Credit cards are the same way.
They can help establish your credit and earn you free travel but if you don’t manage your credit responsibly credit cards can also damage your credit score and put you in some serious debt.
These helpful tips below will help you make a sound decision when using credit.
1. Comparison shop before applying for a credit card
Signing up for a credit card is a big deal.
This is not something to be taken lightly, and the card that is right for one person usually isn’t right for someone else. Travel points, APR, introductory offers, how interest is calculated, and 0% balance transfer are all important points to consider.
Shop around for the best deal. Stick with reputable companies. Often if it is too good to be true and they’re an unknown company, it just might be too good to be true!
2. Keep a zero dollar balance
Pay your balance off each month whenever possible.
This is the best way to save you money (which you can spend on other things, or better yet save or invest). There is a theoretical tax on your time and convenience has a high price.
It’s best to only spend what you have, and whenever possible pay your credit card off at the end of each month.
3. Keep your minimum balance low
This will help control your spending habits. Keeping your credit maximum low gives you a ceiling to prevent overspending, and going into debt!
Be careful, as credit card companies will constantly try to get you to increase your credit limit as they want you to overspend!
4. Keep only the cards you use
By limiting the number of credit cards you have, you also limit the amount of debt you can accrue.
It’s far better to have one card with reward points that you take advantage of, then ten cards with reward points you rarely use. My favorite rewards card for travel right now is the Barclaycard Arrival where you can get 40,000 bonus points for singing up worth $400 in travel.
Many different things make up your credit score, but having too many cards can actually hurt your credit score.
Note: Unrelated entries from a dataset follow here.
/-- A key that reads as something else than the default is listed. -/
theorem mem_of_sget_ne_default {m : Store α} {i : Nat} (h : sget m i ≠ default) : (i, sget m i) ∈ m := by
  induction m with
  | nil => exact absurd rfl h
  | cons f m ih =>
    obtain ⟨j, v⟩ := f
    by_cases hij : j = i
    · have hread : sget ((j, v) :: m) i = v := if_pos hij
      rw [hread, ← hij]
      exact List.mem_cons_self ..
    · have hread : sget ((j, v) :: m) i = sget m i := if_neg hij
      rw [hread] at h ⊢
      exact List.mem_cons_of_mem _ (ih h)

variable {m : Store α} {p : Nat → α → Bool} (hrise : m.Pairwise (fun a b => a.1 < b.1)) (hp : ∀ i, p i default = false)
include hrise hp

/-- A test that the default fails holds of the listed entries as it holds of what the keys read as. -/
theorem forall_mem_iff_forall_sget (q : Nat → Prop) :
    (∀ e ∈ m, q e.1 → p e.1 e.2 = false) ↔ ∀ i, q i → p i (sget m i) = false := by
  constructor
  · intro h i hi
    by_cases hd : sget m i = default
    · rw [hd, hp]
    · exact h _ (mem_of_sget_ne_default hd) hi
  · intro h e he hq
    rw [← sget_eq_of_mem hrise he]
    exact h e.1 hq

/-- The search of a table for a test that the default fails, in terms of what the keys read as. -/
theorem find?_eq_some_iff_sget (i : Nat) (v : α) : m.find? (fun e => p e.1 e.2) = some (i, v) ↔
    v = sget m i ∧ p i (sget m i) = true ∧ ∀ j < i, p j (sget m j) = false := by
  rw [find?_eq_some_iff_lowest hrise, forall_mem_iff_forall_sget hrise hp (· < i)]
  constructor
  · rintro ⟨hmem, hpass, hlow⟩
    obtain rfl : sget m i = v := sget_eq_of_mem hrise hmem
    exact ⟨rfl, hpass, hlow⟩
  · rintro ⟨rfl, hpass, hlow⟩
    refine ⟨mem_of_sget_ne_default fun hd => ?_, hpass, hlow⟩
    simp [hd, hp] at hpass

theorem find?_eq_none_iff_sget : m.find? (fun e => p e.1 e.2) = none ↔ ∀ i, p i (sget m i) = false := by
  simpa using forall_mem_iff_forall_sget hrise hp (fun _ => True)

end

/-! ### The masked comparison -/

theorem bit_eq_testBit (v i : Nat) : bit v i = v.testBit i := Nat.testBit_eq_decide_div_mod_eq.symm

/-- R313: (key xor entry key) and mask is zero exactly where key and entry agree at every bit of the mask. -/
theorem masked_xor_eq_zero_iff {w mask : Nat} (k key : Nat) (hmask : mask < 2 ^ w) :
    (k ^^^ key) &&& mask = 0 ↔ ∀ b < w, bit mask b = true → bit k b = bit key b := by
  have hbit (b : Nat) : ((k ^^^ key) &&& mask).testBit b = false ↔ (bit mask b = true → bit k b = bit key b) := by
    simp only [bit_eq_testBit, Nat.testBit_and, Nat.testBit_xor]
    cases mask.testBit b <;> simp
  constructor
  · intro hzero b _
    rw [← hbit, hzero, Nat.zero_testBit]
  · intro hagree
    refine Nat.eq_of_testBit_eq fun b => ?_
    rw [Nat.zero_testBit]
    by_cases hb : b < w
    · exact (hbit b).2 (hagree b hb)
    · have hhigh : mask.testBit b = false :=
        Nat.testBit_lt_two_pow (Nat.lt_of_lt_of_le hmask (Nat.pow_le_pow_right (by decide) (Nat.le_of_not_lt hb)))
      rw [Nat.testBit_and, hhigh, Bool.and_false]

/-- A bound on the listed masks is one on the mask of every index: an index that lists no entry has an empty mask. -/
theorem mask_sget_lt {m : Store ClsEntry} {w : Nat} (hwide : ∀ e ∈ m, e.2.mask < 2 ^ w) (i : Nat) :
    (sget m i).mask < 2 ^ w := by
  by_cases hd : sget m i = default
  · rw [hd]
    exact Nat.two_pow_pos w
  · exact hwide _ (mem_of_sget_ne_default hd)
Side Note: If you don’t know what your credit score is you really should click here to get a free copy of your credit report.
5. Avoid late payments! (Seriously!)
Even if you have to carry a balance, avoid making a late payment at all cost.
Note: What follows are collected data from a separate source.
/-- R114: an ECHO_DUE entry begins the pulse of the head of the list at the due time; a pulse still in progress is completed
first, and may end the job at its pulse limit, with LIMIT_REACHED, or HOST_STOP in STOPPING. -/
def Obligations.EchoDueBeginsPulse : Prop :=
  ∀ (s : State) (e : DeadlineEntry) (d : Definition) (p : Part) (x : EchoParams) (g counted : EchoProgress)
    (head : PendingPulse) (rest : List PendingPulse),
    s.FallsDue e d p → e.purpose = .echoDue → s.jobs[e.job].state = .running ∨ s.jobs[e.job].state = .stopping →
    d.work = .echo x g → g.pendingList = head :: rest → counted = { g with pulses := g.pulses + 1#32, pulse := none } →
    (g.pulse = none → exec .echoDue s = .next (s.withPart (p.withPulse e.job x g head rest e.due).arbitrate)) ∧
    (g.pulse ≠ none → x.limit ≠ 0 → counted.pulses.toNat = x.limit →
      exec .echoDue s = .next (s.withPart ((p.setWork e.job (.echo x counted)).endJob e.job
        (if s.jobs[e.job].state = .stopping then .hostStop else .limitReached) e.due 0).arbitrate)) ∧
    (g.pulse ≠ none → x.limit = 0 ∨ counted.pulses.toNat ≠ x.limit →
      exec .echoDue s = .next (s.withPart (p.withPulse e.job x counted head rest e.due).arbitrate))

/-! ### Cell events -/

/-- R100, R102 and R103, with the model's deduction of the turns (log entry 23): the cell of a WAVE job. A turn within a phase
lowers the turns left and nothing else. The end of the active phase drives the line idle and starts the idle phase. The end of
the idle phase counts the pulse, wrapping, and ends the job in STOPPING or at its limit, or begins the next period there, with
a staged pair applied. Before its time, and while turns are left, no phase event takes place; ACTIVE_PHASE_EVENT has an effect
at the end of the active phase only, PERIOD_END at the end of the idle phase only, and TURN_END while turns are left and once
the turn's end is reached only. A job that times no phase with a cell, or is no WAVE job, has none of the three. That a step
which is not due has no effect is the model's deduction (log entry 5). -/
def Obligations.WaveCellEvents : Prop :=
  (∀ (s : State) (j : JobId), (∀ d ph v g, s.Times j d ph → d.work ≠ .wave v g) →
    exec (.turnEnd (j.val + 1)) s = .next s ∧ exec (.activePhaseEvent (j.val + 1)) s = .next s ∧
    exec (.periodEnd (j.val + 1)) s = .next s) ∧
  ∀ (s : State) (j : JobId) (d : Definition) (ph : CellPhase) (v : WaveParams) (g counted : WaveProgress) (t : Time),
    s.Times j d ph → d.work = .wave v g → t = plus ph.start ph.length →
    counted = { g with pulses := g.pulses + 1#32, phase := none, periodStart := none, turnsLeft := 0 } →
    (g.turnsLeft ≠ 0 →
      reached s.time (plus ph.start (65536 * (ph.length / 65536 - g.turnsLeft + 1))) = true →
      exec (.turnEnd (j.val + 1)) s =
        .next (s.withPart (s.setWork j (.wave v { g with turnsLeft := g.turnsLeft - 1 })))) ∧
    (g.turnsLeft = 0 ∨ reached s.time (plus ph.start (65536 * (ph.length / 65536 - g.turnsLeft + 1))) = false →
      exec (.turnEnd (j.val + 1)) s = .next s) ∧
    (g.phase ≠ some .active → exec (.activePhaseEvent (j.val + 1)) s = .next s) ∧
    (g.phase ≠ some .idle → exec (.periodEnd (j.val + 1)) s = .next s) ∧
    (g.turnsLeft ≠ 0 ∨ reached s.time t = false →
      exec (.activePhaseEvent (j.val + 1)) s = .next s ∧ exec (.periodEnd (j.val + 1)) s = .next s) ∧
    (g.turnsLeft = 0 → reached s.time t = true → g.phase = some .active →
      exec (.activePhaseEvent (j.val + 1)) s = .next (s.withPart
        (((s.setWork j (.wave v { g with phase := some .idle, turnsLeft := (v.period - v.width) / 65536 })).driveIdle
          j).setPhase j (some { start := t, length := v.period - v.width })))) ∧
    (g.turnsLeft = 0 → reached s.time t = true → g.phase = some .idle → ∃ q : Part, q = s.setWork j (.wave v counted) ∧
      (s.jobs[j].state = .stopping →
        exec (.periodEnd (j.val + 1)) s = .next (s.withPart (q.endJob j .hostStop t 0).arbitrate)) ∧
      (s.jobs[j].state = .running → v.limit ≠ 0 → counted.pulses.toNat = v.limit →
        exec (.periodEnd (j.val + 1)) s = .next (s.withPart (q.endJob j .limitReached t 0).arbitrate)) ∧
      (s.jobs[j].state = .running → v.limit = 0 ∨ counted.pulses.toNat ≠ v.limit → ∀ v' : WaveParams,
        (s.jobs[j].staged = none ∧ v' = v) ∨
          (∃ period width, s.jobs[j].staged = some (.pair period width) ∧
            v' = { v with period := period, width := width }) →
        exec (.periodEnd (j.val + 1)) s = .next (s.withPart
          (((((q.setStaged j none).setWork j (.wave v' { counted with
            phase := some .active, periodStart := some t, turnsLeft := v'.width / 65536 })).driveActive j).setPhase j
              (some { start := t, length := v'.width }))).arbitrate)))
Even a single late payment can lower your credit score significantly, and justify raising your monthly- interest rate going forwards. This can cost you thousands of extra dollars and bully you for a long time.
So make your payments on time!
6. Take extra time with large purchases
Do you really need it? If you’re thinking about a big-ticket purchase on your credit card ask yourself (1) do I really need it? (2) can I pay this off when the bill is due?
If you cannot pay it off, consider setting up an automated savings plan and save up for the item over time instead of caving to the instant gratification.
If you’re in a pinch, or it is just an offer too good to turn down (and is time sensitive) consider signing up for a 0% interest credit card introductory offer.
7. Balance what you want versus what you need
If you’re an impulse spender, learn the triggers and then try to avoid them.
My biggest suggestion to impulse spenders to not carry their credit cards around.
Carry a single card with a lower balance around, for emergencies, but give yourself that extra time to think it over first. Your bank account and credit score will thank you!
8. Watch for fraud
Review your monthly statements and learn the learn how to protect yourself form credit card fraud. Save your receipts and compare them to your statement.
It’s a bit of extra work, but you would be surprised how often retail can make errors.
9. Avoid cash advances
The cash is tempting, but the interest snowballs. Avoid them at all costs.